ScienceWatch

"City Birds are Smarter Birds"

“We were interested whether behavioral flexibility can increase the chance of a given species to successfully colonize cities.”
 – A. Maklakov

    What do you need to survive in an urban landscape? A big brain if you are a bird, according to evolutionary biologist Alexei Maklakov. Maklakov and his team from Uppsala University, Sweden, looked at the ratio of brain size to body size for various passerine species—small perching birds— found in 12 cities in France and Switzerland. This ratio, known as Cuvier’s fraction, has been widely used as an indication of intelligence in birds and mammals. The 22 avian families represented by the 82 species the team studied ranged from the big-brained Corvidae, (crows, rooks and magpies) Sternidae (starlings) and Paridae (tits, chickadees and titmice) to smaller-brained Oriolidae (orioles) and Hirundididae (swallows and martins).

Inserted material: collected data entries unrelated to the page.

-- ==== Sys2Proof/Safety.lean ====
section
/-! DEFINITION. What holds of a machine that runs as the spec describes, in the terms the statements use. -/

namespace Sys2Proof

/-- A valid frame (spec/30_encoding.md R53), by the sum of all seventeen bytes (40_checksum R79): the reader need not
trust the model's checksum unit. -/
abbrev ValidFrame (F : Bytes) : Prop :=
  F.length = 17 ∧ F.getD 0 0 = 0x08 ∧ (F.map BitVec.toNat).sum % 256 = 0x55

/-- The error of the first failed test of validation, in the order of 60_exceptions R184: length, checksum (as the sum of
all seventeen bytes, R79), header. -/
def validationError (b : Bytes) : Option Machine.Err :=
  if b.length ≠ 17 then some .malformedFrame
  else if (b.map BitVec.toNat).sum % 256 ≠ 0x55 then some .checksumMismatch
  else if b.getD 0 0 ≠ 0x08 then some .malformedFrame
  else none

/-- The operation select of a block operation, from the table of 30_encoding R70 and R71; none for a wire frame. -/
def opSelect : Instr → Option Byte
  | .statusReq => none
  | .statusRsp _ _ => none
  | .powerReq => none
  | .powerRsp _ _ => none
  | .memSetReq _ _ _ _ => none
  | .memSetRsp _ _ => none
  | .memGetReq _ _ _ => none
  | .memGetRsp _ _ => none
  | .restore => none
  | .deviceEvent _ _ => none
  | .activeProfileGetReq => none
  | .activeProfileGetRsp _ _ => none
  | .activeProfileSet _ _ => none
  | .cksum _ => some 0x00
  | .build _ _ => some 0x01
  | .serialize _ => some 0x02
  | .statusBuild => some 0x03
  | .memgetBuild _ _ => some 0x04
  | .memsetBuild _ => some 0x05
  | .rxcheck _ => some 0x06
  | .parse _ => some 0x07
  | .statusDec _ => some 0x08
  | .powerDec _ => some 0x09
  | .memgetDec _ _ _ => some 0x0a
  | .memsetAck _ => some 0x0b
  | .dpiEnc _ => some 0x0c
  | .dpiDec _ _ _ => some 0x0d
  | .mapLookup _ => some 0x0e
  | .modeLookup _ _ => some 0x0f
  | .btnLookup _ _ => some 0x10
  | .fieldPair _ => some 0x11
  | .spanCheck _ => some 0x12
  | .mirRd _ => some 0x13
  | .mirEmpty => some 0x14
  | .mirFill _ _ => some 0x15
  | .mirWr _ => some 0x16
  | .mirClr => some 0x17
  | .fieldRd _ => some 0x18
  | .profRd => some 0x19
  | .profWr _ => some 0x1a
  | .profClr => some 0x1b
  | .reserved1c => some 0x1c
  | .reserved1d => some 0x1d
  | .reserved1e => some 0x1e
  | .reserved1f => some 0x1f

/-- `lo` and `n` are the least key and the number of keys of a write map that is one block of 1 to 10 addresses
(45_mirror R143). -/
abbrev SpanOf (w : ByteMap) (lo n : Nat) : Prop :=
  w.length = n ∧ 1 ≤ n ∧ n ≤ 10 ∧ (∀ e ∈ w, lo ≤ e.1.toNat ∧ e.1.toNat < lo + n)
    ∧ ∀ j < n, ∃ e ∈ w, e.1.toNat = lo + j

/-- The keys of a byte map are distinct (R143). -/
abbrev KeysDistinct (w : ByteMap) : Prop := (w.map Prod.fst).Nodup

namespace Machine

/-- The transport accepts the next write (46_host_sequences R155). -/
abbrev AcceptsWrite (s : State) : Prop := s.writes.head? = none ∨ s.writes.head? = some .accepts

/-- The state after a frame has been written and accepted, the host suspended in `read()` with the sequence `k` in flight
(R155, R157). -/
abbrev afterSend (s : State) (F : Bytes) (k : HostSeq) : State :=
  { s with writes := s.writes.tail, tx := s.tx ++ [F], inflight := some k }

/-- The state after the sequence in flight has ended with a result (R171). -/
abbrev afterEnd (s : State) (r : Result) : State :=
  { s with inflight := none, results := s.results ++ [r] }

/-- No reset is next at the port (70_reset_and_hazards R197). -/
abbrev NoResetNext (s : State) : Prop := s.port.head? ≠ some .reset ∧ s.port.head? ≠ some .resetInTurn

/-- `read()` returns the byte string `b` at the next step: a sequence is in flight, no reset is taken first, and `b` is at
the head of `RXQ`, or `RXQ` is empty and `b` arrives next (R155, R21; log 8, log 9, log 11). `t` is the state after the
byte string has been taken. -/
def Reads (s : State) (b : Bytes) (t : State) : Prop :=
  s.inflight.isSome = true ∧
    ((NoResetNext s ∧ ∃ q, s.rxq = .bytes b :: q ∧ t = { s with rxq := q, port := portAfterRead s.port })
      ∨ (s.rxq = [] ∧ ∃ r, s.port = .arrives b :: r ∧ t = { s with port := r }))

/-- The host's call of a typed getter, with what its scan is for (46_host_sequences R164, R169, R173). -/
abbrev GetterOf (c : HostCall) (g : AfterScan) : Prop :=
  (∃ f, c = .getField f ∧ g = .getField f) ∨ (∃ m, c = .getDpi m ∧ g = .getDpi m) ∨ ∃ m, c = .getLed m ∧ g = .getLed m

/-- `x` is what the read of a getter gives in `s`, in the terms of the block's operations (R164, R169): `FIELD_RD`, and
for the DPI of a mode `DPI_DEC` of the three bytes it answers; `Ok(())` for a plain `read_settings`. -/
def GetterReads (s : State) (g : AfterScan) (x : Result) : Prop :=
  match g with
  | .nothing => x = .ok .unit
  | .getField f =>
    exec (.fieldRd (.scalar (BitVec.ofNat 8 (fieldIndex f)))) s = .next { s with results := s.results ++ [x] }
  | .getLed m => exec (.fieldRd (.triple m .led)) s = .next { s with results := s.results ++ [x] }
  | .getDpi m => ∃ y : Result, exec (.fieldRd (.triple m .dpi)) s = .next { s with results := s.results ++ [y] }
      ∧ ((∀ v, y ≠ .ok v) → x = y)
      ∧ ∀ v, y = .ok v → ∃ raw0 raw1 raw2 : Byte, v = .bytes [raw0, raw1, raw2]
        ∧ exec (.dpiDec raw0 raw1 raw2) s = .next { s with results := s.results ++ [x] }

/-- What the sequence in flight carries is what the sequence may carry: a window within the address space (R163, R162),
a write map that has passed the span check (R165 step 1). -/
def SeqOk : HostSeq → Prop
  | .memRead start length => windowOk start.toNat length = true
  | .scan start rest _ => ∀ a ∈ start :: rest, a.toNat + 10 ≤ 256
  | .memSetStatus w => ∃ p, spanCheck w = .ok p
  | .memSetAck w => ∃ p, spanCheck w = .ok p
  | _ => True

/-- The invariant of a state: the mirror has its canonical form (10_state R14), every frame written to the transport is a
valid frame (41_frame_build R96), and the sequence in flight is as it should be. -/
def Inv (s : State) : Prop :=
  mirrorWf s.mirror = true ∧ (∀ F ∈ s.tx, ValidFrame F) ∧ ∀ k, s.inflight = some k → SeqOk k

/-- A run is safe when each of its states keeps the invariant. -/
def SafeFor (n : Nat) (s : State) : Prop :=
  match n with
  | 0 => Inv s
  | n + 1 => Inv s ∧ ∀ t, step s = .next t → SafeFor n t

end Machine

end Sys2Proof
end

    The researchers found that species breeding in cities have relatively larger brains in relation to body size than those that avoid urban environments and that the differences were statistically significant. In addition, families with larger brains, on average, contributed more species to city populations than the smaller-brained families. According to lead author Maklakov, “Species with relatively larger brains tend to have broader diets, live in diverse habitats and have a higher propensity for behavioral adaptations in foraging”. It should come as no surprise that birds like the carrion crow (Corvus corone), jackdaw (Corvus monedula ) and European magpie (Pica pica ), all well-known for their intelligence, can readily adapt to—and take advantage of—the new habitats and food sources provided by cityscapes and humans.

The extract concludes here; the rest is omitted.